The excitement turns electric as craggy, island-sized slabs of striated rock strangle the Chattahoochee River into a maze of roaring chutes, and the raft surges forward as if someone buried the throttle. The nose drops into a rollercoaster of churning waves; whoops erupt as spray flies over the bow. My two teenage kids and I paddle hard as our guide expertly rudders through a bouldery, slightly banked channel that brings a machine gun of multi-foot dips and leaps that threaten to teeterboard us all into the water.

The bifurcation rejoins the river moments later, and the flow downshifts to a chorus of cheers and laughter. The lull lets me appreciate the densely wooded banks and upper story of a historic brick mill building. We steer toward a massive stone bottleneck and stairwell-esque suite of whitewater, and it’s hard to believe I’m passing through the heart of a 206,000-person city.

This is the opening section of Columbus, Georgia’s RushSouth Whitewater Park. The 2.5-mile, fall-line-fueled urban paddling course is the largest of its kind on the planet and crashes through a hit parade of about sixteen natural and human-augmented rapids—including the world’s biggest wave feature, which creates an oceanlike swell that lets you surf against the current. It concludes at a beautiful riverfront park in the historic downtown with a viewing platform, upscale food court, dedicated outfitter, and learning center. The dam-controlled span flows at lower, family-friendly volumes in the morning, while afternoons bring a prograde ruckus of 13,000 cubic feet per second.

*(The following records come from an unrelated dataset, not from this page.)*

def regsTsu : List RegRow := [
  ⟨0x140000, [(0x800, 32)], [(0, 3, img), (3, 4, img), (7, 2, img), (9, 1, img), (10, 1, img), (11, 1, img), (12, 1, img), (13, 1, img), (14, 1, img), (15, 1, img), (16, 8, img), (24, 8, img)]⟩,
  ⟨0x140004, [(0x800, 32)], [(0, 8, img), (8, 8, img), (16, 8, img), (24, 4, img)]⟩,
  ⟨0x140008, [(0x800, 32)], [(0, 32, img)]⟩,
  ⟨0x14000C, [(0x800, 32)], [(0, 32, img)]⟩,
  ⟨0x140010, [(0x800, 32)], [(0, 24, img)]⟩,
  ⟨0x140014, [(0x800, 32)], [(0, 24, img)]⟩,
  ⟨0x140018, [(0x800, 32)], [(0, 24, ro), (31, 1, ro)]⟩,
  ⟨0x14001C, [(0x800, 32)], [(0, 24, ro), (31, 1, ro)]⟩,
  ⟨0x140020, [(0x800, 32)], [(0, 24, ro)]⟩,
  ⟨0x140024, [(0x800, 32)], [(0, 11, ro), (11, 1, ro), (12, 11, ro), (23, 1, ro), (24, 1, ro)]⟩,
  ⟨0x140028, [(0x800, 32)], [(0, 2, ro), (2, 1, ro), (3, 1, ro), (4, 1, ro), (5, 1, w1c), (8, 14, ro)]⟩,
  ⟨0x14002C, [(0x800, 32)], [(0, 24, ro)]⟩,
  ⟨0x140030, [(0x800, 32)], [(0, 24, ro)]⟩,
  ⟨0x140034, [(0x800, 32)], [(0, 32, ro)]⟩,
  ⟨0x140038, [(0x800, 32)], [(0, 32, ro)]⟩,
  ⟨0x14003C, [(0x800, 32)], [(0, 3, ro), (3, 1, ro), (4, 1, ro), (5, 8, ro), (13, 1, ro), (14, 1, ro)]⟩,
  ⟨0x140040, [(0x800, 32)], [(0, 4, ro), (4, 8, ro), (12, 1, ro), (13, 1, ro), (16, 4, ro), (20, 8, ro)]⟩,
  ⟨0x140044, [(0x800, 32)], [(0, 16, ro), (16, 16, ro)]⟩,
  ⟨0x140048, [(0x800, 32)], [(0, 16, ro), (16, 16, ro)]⟩,
  ⟨0x14004C, [(0x800, 32)], [(0, 16, ro), (16, 16, ro)]⟩,
  ⟨0x1400F0, [(0x800, 32)], [(0, 1, w1c), (1, 1, w1c), (2, 1, w1c), (3, 1, w1c), (4, 1, w1c), (5, 1, w1c), (6, 1, w1c), (7, 1, w1c), (8, 1, w1c)]⟩,
  ⟨0x1400F4, [(0x800, 32)], [(0, 9, rw)]⟩]

def regsFab : List RegRow := [
  ⟨0x150000, [], [(0, 1, img), (1, 4, img)]⟩,
  ⟨0x150004, [], [(0, 32, img)]⟩,
  ⟨0x150008, [], [(0, 32, img)]⟩,
  ⟨0x15000C, [], [(0, 17, ro)]⟩,
  ⟨0x150010, [], [(0, 17, ro)]⟩,
  ⟨0x150014, [], [(0, 16, ro), (16, 16, ro)]⟩,
  ⟨0x150020, [(0x4, 4)], [(0, 7, ro)]⟩,
  ⟨0x150080, [], [(0, 15, ro), (16, 16, ro)]⟩,
  ⟨0x150100, [(0x10, 32)], [(0, 32, ro)]⟩,
  ⟨0x150104, [(0x10, 32)], [(0, 32, ro)]⟩,
  ⟨0x150108, [(0x10, 32)], [(0, 32, ro)]⟩,
  ⟨0x15010C, [(0x10, 32)], [(0, 32, ro)]⟩,
  ⟨0x150400, [(0x10, 8)], [(0, 32, ro)]⟩,
  ⟨0x150404, [(0x10, 8)], [(0, 32, ro)]⟩,
  ⟨0x150408, [(0x10, 8)], [(0, 32, ro)]⟩,
  ⟨0x1500F0, [], [(0, 1, w1c), (1, 1, w1c), (2, 1, w1c)]⟩,
  ⟨0x1500F4, [], [(0, 3, rw)]⟩,
  ⟨0x150800, [(0x4, 88)], [(0, 32, img)]⟩]

def regsBuf : List RegRow := [
  ⟨0x160000, [], [(0, 17, ro)]⟩,
  ⟨0x160004, [], [(0, 17, img)]⟩,
  ⟨0x160008, [], [(0, 18, ro)]⟩,
  ⟨0x160010, [], [(0, 1, wo), (8, 8, ro)]⟩,
  ⟨0x160014, [], [(0, 32, ro)]⟩,
  ⟨0x160018, [], [(0, 32, ro)]⟩,
  ⟨0x16001C, [], [(0, 32, ro)]⟩,
  ⟨0x160020, [], [(0, 32, ro)]⟩,
  ⟨0x160024, [], [(0, 32, ro)]⟩,
  ⟨0x160028, [], [(0, 32, ro)]⟩,
  ⟨0x16002C, [], [(0, 32, ro)]⟩,
  ⟨0x160030, [], [(0, 32, ro)]⟩,
  ⟨0x160034, [], [(0, 32, ro)]⟩,
  ⟨0x160040, [], [(0, 16, ro), (16, 16, ro)]⟩,
  ⟨0x160044, [], [(0, 16, ro), (16, 8, ro), (24, 1, ro)]⟩,
  ⟨0x160050, [], [(0, 5, rw), (5, 1, wo), (6, 1, ro)]⟩,
  ⟨0x160060, [], [(0, 5, rw), (5, 3, rw)]⟩,
  ⟨0x160064, [], [(0, 17, ro), (17, 1, ro)]⟩,
  ⟨0x160068, [], [(0, 26, ro)]⟩,
  ⟨0x16006C, [], [(0, 26, rc)]⟩,
  ⟨0x160070, [], [(0, 32, ro)]⟩,
  ⟨0x160200, [(0x8, 32)], [(0, 32, ro)]⟩,
  ⟨0x160204, [(0x8, 32)], [(0, 32, ro)]⟩,
  ⟨0x1600F0, [], [(0, 1, w1c), (1, 1, w1c), (2, 1, w1c), (3, 1, w1c), (4, 1, w1c), (5, 1, w1c), (6, 1, w1c), (7, 1, w1c)]⟩,
  ⟨0x1600F4, [], [(0, 8, rw)]⟩]

def regsSpl : List RegRow := [
  ⟨0x170000, [], [(0, 1, img), (1, 1, img), (2, 2, img), (4, 4, img)]⟩,
  ⟨0x170004, [], [(0, 2, ro), (2, 1, ro), (3, 4, ro)]⟩,
  ⟨0x170008, [], [(0, 26, ro)]⟩,
  ⟨0x17000C, [], [(0, 26, ro)]⟩,
  ⟨0x170010, [], [(0, 32, ro)]⟩,
  ⟨0x170014, [], [(0, 32, ro)]⟩,
  ⟨0x170018, [], [(0, 32, ro)]⟩,
  ⟨0x1700F0, [], [(0, 1, w1c), (1, 1, w1c), (2, 1, w1c)]⟩,
  ⟨0x1700F4, [], [(0, 3, rw)]⟩]

def regsSch : List RegRow := [
  ⟨0x180000, [], [(0, 30, img)]⟩,
  ⟨0x180004, [], [(0, 16, ro), (16, 16, ro)]⟩,
  ⟨0x1800F0, [], [(0, 1, w1c), (1, 1, w1c)]⟩,
  ⟨0x1800F4, [], [(0, 2, rw)]⟩,
  ⟨0x181000, [(0x100, 32)], [(0, 1, ro), (1, 10, img), (11, 7, img), (18, 4, img), (22, 3, img), (25, 1, img), (26, 1, ro)]⟩,
  ⟨0x181004, [(0x100, 32)], [(0, 32, ro)]⟩,
  ⟨0x181008, [(0x100, 32)], [(0, 16, ro), (16, 16, ro)]⟩,
  ⟨0x18100C, [(0x100, 32)], [(0, 6, ro), (6, 6, ro), (12, 6, ro), (18, 6, ro), (24, 6, ro)]⟩,
  ⟨0x181010, [(0x100, 32)], [(0, 16, ro), (16, 16, ro)]⟩,
  ⟨0x181014, [(0x100, 32)], [(0, 7, ro)]⟩,
  ⟨0x190000, [(0x40, 1024)], [(0, 3, img), (3, 1, img), (4, 1, img), (5, 1, img), (6, 1, img), (7, 1, img), (8, 2, img), (16, 5, ro), (21, 1, ro)]⟩,
  ⟨0x190004, [(0x40, 1024)], [(0, 32, img)]⟩,
  ⟨0x190008, [(0x40, 1024)], [(0, 32, img)]⟩,
  ⟨0x19000C, [(0x40, 1024)], [(0, 32, img)]⟩,
  ⟨0x190010, [(0x40, 1024)], [(0, 32, img)]⟩,
  ⟨0x190014, [(0x40, 1024)], [(0, 17, ro), (17, 15, ro)]⟩,
  ⟨0x190018, [(0x40, 1024)], [(0, 1, ro), (1, 1, ro), (2, 1, ro), (3, 1, ro), (4, 1, ro)]⟩,
  ⟨0x19001C, [(0x40, 1024)], [(0, 32, ro)]⟩,
  ⟨0x190020, [(0x40, 1024)], [(0, 32, ro)]⟩,
  ⟨0x190024, [(0x40, 1024)], [(0, 32, ro)]⟩,
  ⟨0x190028, [(0x40, 1024)], [(0, 32, rc)]⟩]

def regsGcl : List RegRow := [
  ⟨0x1C0000, [(0x2000, 32)], [(0, 1, img), (1, 8, img), (9, 1, ro)]⟩,
  ⟨0x1C0004, [(0x2000, 32)], [(0, 32, ro)]⟩,
  ⟨0x1C0008, [(0x2000, 32)], [(0, 32, ro)]⟩,
  ⟨0x1C000C, [(0x2000, 32)], [(0, 32, ro)]⟩,
  ⟨0x1C0010, [(0x2000, 32)], [(0, 32, ro)]⟩,
  ⟨0x1C0014, [(0x2000, 32)], [(0, 32, ro)]⟩,
  ⟨0x1C0018, [(0x2000, 32)], [(0, 8, ro), (8, 8, ro), (16, 1, ro)]⟩,
  ⟨0x1C0020, [(0x2000, 32)], [(0, 32, rwl)]⟩,
  ⟨0x1C0024, [(0x2000, 32)], [(0, 32, rwl)]⟩,
  ⟨0x1C0028, [(0x2000, 32)], [(0, 32, rwl)]⟩,
  ⟨0x1C002C, [(0x2000, 32)], [(0, 32, rwl)]⟩,
  ⟨0x1C0030, [(0x2000, 32)], [(0, 32, rwl)]⟩,
  ⟨0x1C0034, [(0x2000, 32)], [(0, 1, wo), (1, 1, wo), (2, 2, ro), (4, 3, ro), (7, 1, ro)]⟩,
  ⟨0x1C0038, [(0x2000, 32)], [(0, 16, ro), (16, 16, ro)]⟩,
  ⟨0x1C00F0, [(0x2000, 32)], [(0, 1, w1c), (1, 1, w1c), (2, 1, w1c), (3, 1, w1c)]⟩,
  ⟨0x1C00F4, [(0x2000, 32)], [(0, 4, rw)]⟩,
  ⟨0x1C0800, [(0x2000, 32), (0x8, 256)], [(0, 32, ro)]⟩,
  ⟨0x1C0804, [(0x2000, 32), (0x8, 256)], [(0, 32, ro)]⟩,
  ⟨0x1C1000, [(0x2000, 32), (0x8, 256)], [(0, 32, rwl)]⟩,
  ⟨0x1C1004, [(0x2000, 32), (0x8, 256)], [(0, 32, rwl)]⟩]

RushSouth attracts about 50,000 adventure travelers a year, and elite-level kayakers call it a freestyle Shangri-La. “Columbus is a guiding light for what’s possible,” says Terry Best, freestyle committee chairman of the International Canoe Federation. The organization crowned the municipality its first ICF Freestyle Center of Excellence in August 2025 and tapped it to host both the 2028 Freestyle World Cup and 2029 World Championships. The designation is part of a new program that aims to develop an official international competitive circuit and introduce more people to the sport.
“This announcement was at least ten years in the making,” Best says. While 2024 Summer Olympics host city Paris, France, was a formidable frontrunner, Columbus boasted an unparalleled culture of support. Most notable was a track record of unstinted philanthropic backing. The city is the arguable birthplace of Coca-Cola, and various shareholder-descendants of former company principles still call it home. Aflac insurance company is also headquartered there.
Both corporations “have never hesitated to lend financial support to projects that elevate the city’s brand and boost quality of life for residents,” says Dan Gilbert, who owns RushSouth partner outfitter Whitewater Express. He’s pushed for development around the historic waterfront downtown district since the company’s founding in 1980, and was instrumental in securing the ICF designation.
“The Chattahoochee offered great kayaking and rafting below the dam at Lake Oliver to begin with,” Gilbert says. Proximity to an international airport in Atlanta and comparatively warm water temperatures made the stretch a favorite of Mid-Atlantic and Northeast whitewater hounds. The installation of a twenty-two-mile linear riverfront park and boardwalk in 1992 helped spark a downtown renaissance that filled historic warehouses, mills, and office buildings with restaurants, lofts, shops, art galleries, bars, and stay spots. That and more than $42 million in public-private investment in RushSouth has transformed Columbus into an international bucket list destination and breeding ground for world-class pros like current Team USA standout and part-time Whitewater Express instructor Mason Hargrove.
“We were already getting A-list professionals and enthusiasts coming from all over Canada, Europe, and the U.S.,” Gilbert says. The ICF announcement has brought a major uptick, and “we anticipate those numbers will continue to grow as we approach championship events in 2028 and 2029.”
But white-knucklers aren’t the only ones benefitting from the accolades. Gilbert has partnered with the ICF and local school systems on an ambitious educational initiative that will offer for-credit kayaking classes to high schoolers starting next fall. Whitewater Express will ferry participants to and from RushSouth twice a week, where certified instructors like Hargrove will teach them the ins and outs of paddling. Courses will also feature an event component in which learners plan and help with area festivals and competitions. Gilbert anticipates the program will expand to serve 200 local students a year within a half decade and more regional school systems within ten.
“The idea is to create a blueprint that other cities can adapt to their own unique set of strengths and assets,” Best says. He hopes Columbus’s success will trigger a domino effect that ultimately makes freestyle kayaking an official interscholastic sport and peppers the globe with dozens of equally meritorious sister Centers of Excellence.